The regime’s Labor Ministry has ordered employment agencies to submit their lists of Myanmar migrant workers to the central bank and Foreign Ministry.
The order was issued late last month in the wake of new rules requiring migrant workers to remit a quarter of their wages through the junta-run banking system.
There are 484 local and foreign employment agencies in Myanmar, according to the ministry. It threatened to take legal action against 70 agencies it said had still not submitted migrant worker lists.
Agencies were required to submit the lists every three or six months under the now ousted civilian NLD government, but the junta has changed this to the first five days of every month. Non-compliant agencies will be suspended, warned, and then dissolved if they fail to submit lists again, said the ministry.
“The difference now is that we have to submit the lists to the Central Bank of Myanmar and Foreign Ministry too,” an employment agency manager said.
The two junta agencies will presumably use the lists to check that remittances are being sent back home, the manager added.
“They are starved of foreign currency. So, they are targeting remittances of migrant workers by putting pressure on employment agencies.”

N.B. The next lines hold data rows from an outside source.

/-- An engine's answers stay those of its own stream. -/
@[simp] theorem runActions_stream (as : List Action) (e : Engine) (o : Oracle) :
    (runActions as e o).oracle.stream = o.stream := by
  induction as generalizing e o with
  | nil => rfl
  | cons a as ih =>
    simp only [runActions]
    split
    · exact (ih ..).trans (doAction_stream a e o)
    all_goals exact doAction_stream a e o

/-- Only a cursor action writes the cursor. -/
theorem runActions_cursor {as : List Action} (h : ∀ m, .moveCursor m ∉ as) (e : Engine) (o : Oracle) :
    (runActions as e o).engine.cursor = e.cursor :=
  runActions_induct (P := fun e' => e'.cursor = e.cursor)
    (fun a ha e' o he => by
      cases a with
      | moveCursor m => exact absurd ha (h m)
      | acquire r => simp only [doAction, acquireLine]; split <;> simp [he]
      | configure r d => simp only [doAction, configureLine]; split <;> simp [he]
      | write r v => simp only [doAction, writeLine]; split <;> (try split) <;> simp [he]
      | delay t => simp [doAction, he])
    e o rfl

/-- Only an acquisition writes `acq`, and only a configuration writes `dir`. -/
theorem runActions_setup {as : List Action} (ha : ∀ r, .acquire r ∉ as) (hc : ∀ r d, .configure r d ∉ as) (e : Engine)
    (o : Oracle) (q : Role) :
    (lineOf (runActions as e o).engine.lines q).acq = (lineOf e.lines q).acq ∧
      (lineOf (runActions as e o).engine.lines q).dir = (lineOf e.lines q).dir :=
  runActions_induct
    (P := fun e' => (lineOf e'.lines q).acq = (lineOf e.lines q).acq ∧ (lineOf e'.lines q).dir = (lineOf e.lines q).dir)
    (fun a hm e' o he => by
      cases a with
      | acquire r => exact absurd hm (ha r)
      | configure r d => exact absurd hm (hc r d)
      | write r v =>
        simp only [doAction, writeLine]
        split
        · split
          · simp only [onLine_lines, logEvent_lines, lineOf_setLine]
            split
            · next h => subst h; simpa using he
            · exact he
          · simpa using he
        · simpa using he
      | delay t => simpa [doAction] using he
      | moveCursor m => exact he)
    e o ⟨rfl, rfl⟩

/-! ## The trace -/

/-- How a run's ending and its events belong together: a failed call is the last event, and only an error has one. -/
def TraceEnds (evs : List Event) (ending : Ending) : Prop :=
  match ending with
  | .done | .notOutput => NoFailedCall evs
  | .raised .eIo => ∃ before ev, evs = before ++ [ev] ∧ NoFailedCall before ∧ callFailed ev = true
  | .raised .eHwCfg => NoFailedCall evs ∨ ∃ before ev, evs = before ++ [ev] ∧ NoFailedCall before ∧ callFailed ev = true
  | .raised _ => False

@[simp] theorem noFailedCall_nil : NoFailedCall [] := by simp [NoFailedCall]

theorem noFailedCall_append (xs ys : List Event) : NoFailedCall (xs ++ ys) ↔ NoFailedCall xs ∧ NoFailedCall ys := by
  simp only [NoFailedCall, List.mem_append]
  exact ⟨fun h => ⟨fun ev he => h ev (.inl he), fun ev he => h ev (.inr he)⟩, fun h ev he => he.elim (h.1 ev) (h.2 ev)⟩

theorem noFailedCall_single (ev : Event) : NoFailedCall [ev] ↔ callFailed ev = false := by simp [NoFailedCall]

/-- Events without a failed call, in front. -/
theorem TraceEnds.cons_before {xs ys : List Event} {ending : Ending} (hx : NoFailedCall xs) (hy : TraceEnds ys ending) :
    TraceEnds (xs ++ ys) ending := by
  have tail : (∃ before ev, ys = before ++ [ev] ∧ NoFailedCall before ∧ callFailed ev = true) →
      ∃ before ev, xs ++ ys = before ++ [ev] ∧ NoFailedCall before ∧ callFailed ev = true := by
    rintro ⟨b, ev, rfl, hb, he⟩
    exact ⟨xs ++ b, ev, (List.append_assoc ..).symm, (noFailedCall_append _ _).2 ⟨hx, hb⟩, he⟩
  match ending, hy with
  | .done, hy => exact (noFailedCall_append _ _).2 ⟨hx, hy⟩
  | .notOutput, hy => exact (noFailedCall_append _ _).2 ⟨hx, hy⟩
  | .raised .eIo, hy => exact tail hy
  | .raised .eHwCfg, .inl hy => exact .inl ((noFailedCall_append _ _).2 ⟨hx, hy⟩)
  | .raised .eHwCfg, .inr hy => exact .inr (tail hy)

theorem doAction_trace (a : Action) (e : Engine) (o : Oracle) :
    ∃ evs, (doAction a e o).engine.trace = e.trace ++ evs ∧ TraceEnds evs (doAction a e o).ending := by
  cases a with
  | acquire r =>
    refine ⟨[], ?_⟩
    simp only [doAction, acquireLine]
    split <;> simp [TraceEnds]
  | configure r d =>
    refine ⟨[.cfg r d (nextAnswer o)], ?_⟩
    simp only [doAction, configureLine]
    split
    · next h => simp [TraceEnds, noFailedCall_single, callFailed, h]
    · next h => exact ⟨rfl, .inr ⟨[], _, rfl, noFailedCall_nil, by simp [callFailed, h]⟩⟩
  | write r v =>
    simp only [doAction, writeLine]
    split
    · refine ⟨[.wr r v (nextAnswer o)], ?_⟩
      split
      · next h => simp [TraceEnds, noFailedCall_single, callFailed, h]
      · next h => exact ⟨rfl, [], _, rfl, noFailedCall_nil, by simp [callFailed, h]⟩
    · exact ⟨[], by simp, noFailedCall_nil⟩
  | delay t => exact ⟨[.dly t], rfl, by simp [TraceEnds, doAction, noFailedCall_single, callFailed]⟩
  | moveCursor m => exact ⟨[], by simp [doAction], noFailedCall_nil⟩

/-- A run only appends to the trace, and its events end as its ending says. -/
theorem runActions_trace (as : List Action) (e : Engine) (o : Oracle) :
    ∃ evs, (runActions as e o).engine.trace = e.trace ++ evs ∧ TraceEnds evs (runActions as e o).ending := by
  induction as generalizing e o with
  | nil => exact ⟨[], by simp [runActions], noFailedCall_nil⟩
  | cons a as ih =>
    obtain ⟨evs, ht, he⟩ := doAction_trace a e o
    simp only [runActions]
    split
    · next hd =>
      obtain ⟨more, ht', he'⟩ := ih (doAction a e o).engine (doAction a e o).oracle
      rw [hd] at he
      exact ⟨evs ++ more, by rw [ht', ht, List.append_assoc], he'.cons_before he⟩
    · exact ⟨evs, ht, he⟩
    · exact ⟨evs, ht, he⟩

/-- A run ends with OK, E_IO, E_HWCFG or at a line that is no output. -/
theorem runActions_ending (as : List Action) (e : Engine) (o : Oracle) :
    (runActions as e o).ending = .done ∨ (runActions as e o).ending = .raised .eIo ∨
      (runActions as e o).ending = .raised .eHwCfg ∨ (runActions as e o).ending = .notOutput := by
  obtain ⟨evs, -, h⟩ := runActions_trace as e o
  generalize (runActions as e o).ending = x at h
  match x, h with
  | .done, _ => exact .inl rfl
  | .notOutput, _ => exact .inr (.inr (.inr rfl))
  | .raised .eIo, _ => exact .inr (.inl rfl)
  | .raised .eHwCfg, _ => exact .inr (.inr (.inl rfl))

/-! ## Levels, directions and the trace -/

@[simp] theorem replay_nil (ls : LineSet) : replay ls [] = ls := rfl
theorem replay_append (ls : LineSet) (xs ys : List Event) : replay ls (xs ++ ys) = replay (replay ls xs) ys := by
  simp [replay]

/-- Two line sets agree on a role's direction and level. -/
def SameWires (a b : LineSet) : Prop :=
  ∀ r, (lineOf a r).dir = (lineOf b r).dir ∧ (lineOf a r).lvl = (lineOf b r).lvl

theorem tracked_iff (e : Engine) : Tracked e ↔ SameWires e.lines (replay LineSet.fresh e.trace) := Iff.rfl

theorem SameWires.refl (a : LineSet) : SameWires a a := fun _ => ⟨rfl, rfl⟩

/-- An event changes agreeing lines alike. -/
theorem SameWires.replayEvent {a b : LineSet} (h : SameWires a b) (ev : Event) :
    SameWires (replayEvent a ev) (replayEvent b ev) := by
  intro q
  cases ev with
  | dly t => exact h q
  | wr r v ok =>
    cases ok with
    | false => exact h q
    | true =>
      simp only [Machine.replayEvent, lineOf_setLine]
      split
      · exact ⟨(h r).1, rfl⟩
      · exact h q
  | cfg r d ok =>
    cases ok with
    | false => exact h q
    | true =>
      simp only [Machine.replayEvent, lineOf_setLine]
      split
      · cases d <;> simp
      · exact h q

/-- What an action does to directions and levels is what its events say. -/
theorem doAction_wires (a : Action) (e : Engine) (o : Oracle) :
    ∃ evs, (doAction a e o).engine.trace = e.trace ++ evs ∧
      SameWires (doAction a e o).engine.lines (replay e.lines evs) := by
  cases a with
  | acquire r =>
    refine ⟨[], ?_⟩
    simp only [doAction, acquireLine]
    split
    · refine ⟨by simp, fun q => ?_⟩
      simp only [onLine_lines, lineOf_setLine, replay_nil]
      split
      · next h => subst h; simp
      · exact ⟨rfl, rfl⟩
    · exact ⟨by simp, .refl _⟩
  | configure r d =>
    refine ⟨[.cfg r d (nextAnswer o)], ?_⟩
    simp only [doAction, configureLine]
    split
    · next h => rw [h]; exact ⟨rfl, .refl _⟩
    · next h => simp only [Bool.not_eq_true] at h; rw [h]; exact ⟨rfl, .refl _⟩
  | write r v =>
    simp only [doAction, writeLine]
    split
    · refine ⟨[.wr r v (nextAnswer o)], ?_⟩
      split
      · next h => rw [h]; exact ⟨rfl, .refl _⟩
      · next h => simp only [Bool.not_eq_true] at h; rw [h]; exact ⟨rfl, .refl _⟩
    · exact ⟨[], by simp, .refl _⟩
  | delay t => exact ⟨[.dly t], rfl, .refl _⟩
  | moveCursor m => exact ⟨[], by simp [doAction], .refl _⟩

/-- An action keeps the levels and directions those of the trace. -/
theorem doAction_tracked (a : Action) (e : Engine) (o : Oracle) (h : Tracked e) : Tracked (doAction a e o).engine := by
  obtain ⟨evs, ht, hw⟩ := doAction_wires a e o
  intro q
  rw [ht, replay_append]
  have key : SameWires (replay e.lines evs) (replay (replay LineSet.fresh e.trace) evs) := by
    clear ht hw
    have h' : SameWires e.lines (replay LineSet.fresh e.trace) := h
    generalize replay LineSet.fresh e.trace = b at h'
    generalize e.lines = c at h'
    induction evs generalizing b c with
    | nil => exact h'
    | cons ev evs ih => exact ih _ _ (h'.replayEvent ev)
  exact ⟨(hw q).1.trans (key q).1, (hw q).2.trans (key q).2⟩

/-- A run keeps the levels and directions those of the trace. -/
theorem runActions_tracked (as : List Action) (e : Engine) (o : Oracle) (h : Tracked e) :
    Tracked (runActions as e o).engine :=
  runActions_induct (fun a _ e o => doAction_tracked a e o) e o h

/-! ## Admission -/

/-- An allowed request runs its body (44_dispatch.md R84). -/
theorem admitted_allowed {d : Request} {f : Life → Ending → Life} {body : List Action} {s : State}
    (h : lifeAllows s.engine.life d = true) :
    admitted d f body s = finish f (runActions body s.engine s.oracle) s := if_pos h

/-- A request that is not allowed is a violation (44_dispatch.md R85). -/
theorem admitted_forbidden {d : Request} {f : Life → Ending → Life} {body : List Action} {s : State}
    (h : lifeAllows s.engine.life d = false) : admitted d f body s = lifecycleViolation d s := by
  simp [admitted, h]

end Sys2Proof.Machine
end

Last month, the regime demanded that expatriate workers remit at least 25 percent of their foreign currency income back home through the country’s banking system.
Migrant workers who do not comply will be barred from working overseas for three years after their current work permit expires, the announcement warned. The regulation took effect on September 1.
On September 23, the regime made changes to the tax law, forcing Myanmar migrant workers to pay a tax of at least 10 percent on incomes earned in other countries.
The top destinations for Myanmar migrant workers are Thailand, Malaysia, Japan, and South Korea, under memoranda of understanding between governments. Recruitment of Myanmar workers in Thailand and Malaysia is now declining, according to employment agencies.